WHAT IS BEING ASKED —
The full set of entries below must be returned exactly as shown.

Entries taken from a collection
=== Section Start ===
-- ==== Sys2Proof/Machine/Buffer.lean ====
section
/-! DEFINITION. Buffer.lean: the buffer operations ENC (R73) and DEC (R75). A zero count is answered before anything is
touched (R77). The loops run once for each IN byte after the first, so their bound is the count (R90). -/

namespace Sys2Proof.Machine

/-- One pass of ENC's loop: read the next sample, encode it, pack the code (R73 steps 2 and 3). -/
def encIteration (s : State) : Option State :=
  (encStep (readIn s.idxI s) (advanceIn s)).map (fun ct => pack ct.1 ct.2)

/-- `k` passes of ENC's loop. -/
def encLoop : Nat → State → Option State
  | 0, s => some s
  | k + 1, s => (encIteration s).bind (encLoop k)

/-- One pass of DEC's loop: read the next byte, decode its low code and write the sample, then its high code (R75,
R76). -/
def decIteration (s : State) : Option State :=
  let b := readIn s.idxI s
  match decStep (lowNibble b) (holdHigh b (advanceIn s)) with
  | none => none
  | some (y1, t1) =>
    let t2 := emitByte y1 t1
    (decStep t2.upHi (releaseHigh t2)).map (fun yt => emitByte yt.1 yt.2)

/-- `k` passes of DEC's loop. -/
def decLoop : Nat → State → Option State
  | 0, s => some s
  | k + 1, s => (decIteration s).bind (decLoop k)

/-- The opening of ENC and DEC after the counters are set: the first byte is read, loaded as the seed and written
verbatim (R73 step 1, R75). -/
def seedFromBuffer (s : State) : State :=
  let b := readIn 0 s
  emitByte b (seed b (advanceIn s))

/-- The body of ENC (R73): the result is the number of bytes written. -/
def encBody (n : Nat) (s : State) : Option (Nat × State) :=
  if n = 0 then some (0, s)
  else (encLoop (n - 1) (seedFromBuffer (beginEnc n s))).map (fun t => ((packFlush t).idxO, packFlush t))

/-- The body of DEC (R75): the result is the number of samples written. -/
def decBody (m : Nat) (s : State) : Option (Nat × State) :=
  if m = 0 then some (0, s)
  else (decLoop (m - 1) (seedFromBuffer (beginDec m s))).map (fun t => (t.idxO, t))

/-- `ENC N` (R73). -/
def execEnc (n : Nat) (s : State) : Host.Outcome State Fault Refusal :=
  transact (bufferRefusal n (encLength n) s) (encBody n) s

/-- `DEC M` (R75). -/
def execDec (m : Nat) (s : State) : Host.Outcome State Fault Refusal :=
  transact (bufferRefusal m (decLength m) s) (decBody m) s

end Sys2Proof.Machine
end

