-- ==== Sys2Proof/Machine/Sample.lean ====
section
/-! DEFINITION. Sample.lean: the per-sample operations INIT (R67), ENCS (R68) and DECS (R69). They touch no buffer
(R35). -/

namespace Sys2Proof.Machine

/-- `INIT s` (R67): needs nothing but an idle core, result 0. -/
def execInit (b : Byte) (s : State) : Host.Outcome State Fault Refusal :=
  transact (idleRefusal s) (fun s => some (0, seed b s)) s

/-- `ENCS s` (R68): the result is the code. -/
def execEncs (b : Byte) (s : State) : Host.Outcome State Fault Refusal :=
  transact (sampleRefusal s) (fun s => (encStep b s).map (fun ct => (ct.1.toNat, ct.2))) s

/-- The decoder block given one code, as a transaction (R69): the result is the clamped predictor, also where `LEN_W + 1`
is less than the 8 bits it takes (DESIGN CHOICE, log entry 21). -/
def decodeCommand (c : Code) (s : State) : Host.Outcome State Fault Refusal :=
  transact (sampleRefusal s) (fun s => (decStep c s).map (fun bt => (bt.1.toNat, bt.2))) s

/-- `DECS c` (R69). -/
def execDecs (c : Code) (s : State) : Host.Outcome State Fault Refusal := decodeCommand c s

end Sys2Proof.Machine
end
=== Section End ===
RESPONSE BOX —
-- ==== Sys2Proof/Machine/Buffer.lean ====
section
/-! DEFINITION. Buffer.lean: the buffer operations ENC (R73) and DEC (R75). A zero count is answered before anything is
touched (R77). The loops run once for each IN byte after the first, so their bound is the count (R90). -/

namespace Sys2Proof.Machine

/-- One pass of ENC's loop: read the next sample, encode it, pack the code (R73 steps 2 and 3). -/
def encIteration (s : State) : Option State :=
  (encStep (readIn s.idxI s) (advanceIn s)).map (fun ct => pack ct.1 ct.2)

/-- `k` passes of ENC's loop. -/
def encLoop : Nat → State → Option State
  | 0, s => some s
  | k + 1, s => (encIteration s).bind (encLoop k)

/-- One pass of DEC's loop: read the next byte, decode its low code and write the sample, then its high code (R75,
R76). -/
def decIteration (s : State) : Option State :=
  let b := readIn s.idxI s
  match decStep (lowNibble b) (holdHigh b (advanceIn s)) with
  | none => none
  | some (y1, t1) =>
    let t2 := emitByte y1 t1
    (decStep t2.upHi (releaseHigh t2)).map (fun yt => emitByte yt.1 yt.2)

/-- `k` passes of DEC's loop. -/
def decLoop : Nat → State → Option State
  | 0, s => some s
  | k + 1, s => (decIteration s).bind (decLoop k)

/-- The opening of ENC and DEC after the counters are set: the first byte is read, loaded as the seed and written
verbatim (R73 step 1, R75). -/
def seedFromBuffer (s : State) : State :=
  let b := readIn 0 s
  emitByte b (seed b (advanceIn s))

/-- The body of ENC (R73): the result is the number of bytes written. -/
def encBody (n : Nat) (s : State) : Option (Nat × State) :=
  if n = 0 then some (0, s)
  else (encLoop (n - 1) (seedFromBuffer (beginEnc n s))).map (fun t => ((packFlush t).idxO, packFlush t))

/-- The body of DEC (R75): the result is the number of samples written. -/
def decBody (m : Nat) (s : State) : Option (Nat × State) :=
  if m = 0 then some (0, s)
  else (decLoop (m - 1) (seedFromBuffer (beginDec m s))).map (fun t => (t.idxO, t))

/-- `ENC N` (R73). -/
def execEnc (n : Nat) (s : State) : Host.Outcome State Fault Refusal :=
  transact (bufferRefusal n (encLength n) s) (encBody n) s

/-- `DEC M` (R75). -/
def execDec (m : Nat) (s : State) : Host.Outcome State Fault Refusal :=
  transact (bufferRefusal m (decLength m) s) (decBody m) s

end Sys2Proof.Machine
end

-- ==== Sys2Proof/Machine/Sample.lean ====
section
/-! DEFINITION. Sample.lean: the per-sample operations INIT (R67), ENCS (R68) and DECS (R69). They touch no buffer
(R35). -/

namespace Sys2Proof.Machine

/-- `INIT s` (R67): needs nothing but an idle core, result 0. -/
def execInit (b : Byte) (s : State) : Host.Outcome State Fault Refusal :=
  transact (idleRefusal s) (fun s => some (0, seed b s)) s

/-- `ENCS s` (R68): the result is the code. -/
def execEncs (b : Byte) (s : State) : Host.Outcome State Fault Refusal :=
  transact (sampleRefusal s) (fun s => (encStep b s).map (fun ct => (ct.1.toNat, ct.2))) s

/-- The decoder block given one code, as a transaction (R69): the result is the clamped predictor, also where `LEN_W + 1`
is less than the 8 bits it takes (DESIGN CHOICE, log entry 21). -/
def decodeCommand (c : Code) (s : State) : Host.Outcome State Fault Refusal :=
  transact (sampleRefusal s) (fun s => (decStep c s).map (fun bt => (bt.1.toNat, bt.2))) s

/-- `DECS c` (R69). -/
def execDecs (c : Code) (s : State) : Host.Outcome State Fault Refusal := decodeCommand c s

end Sys2Proof.Machine
end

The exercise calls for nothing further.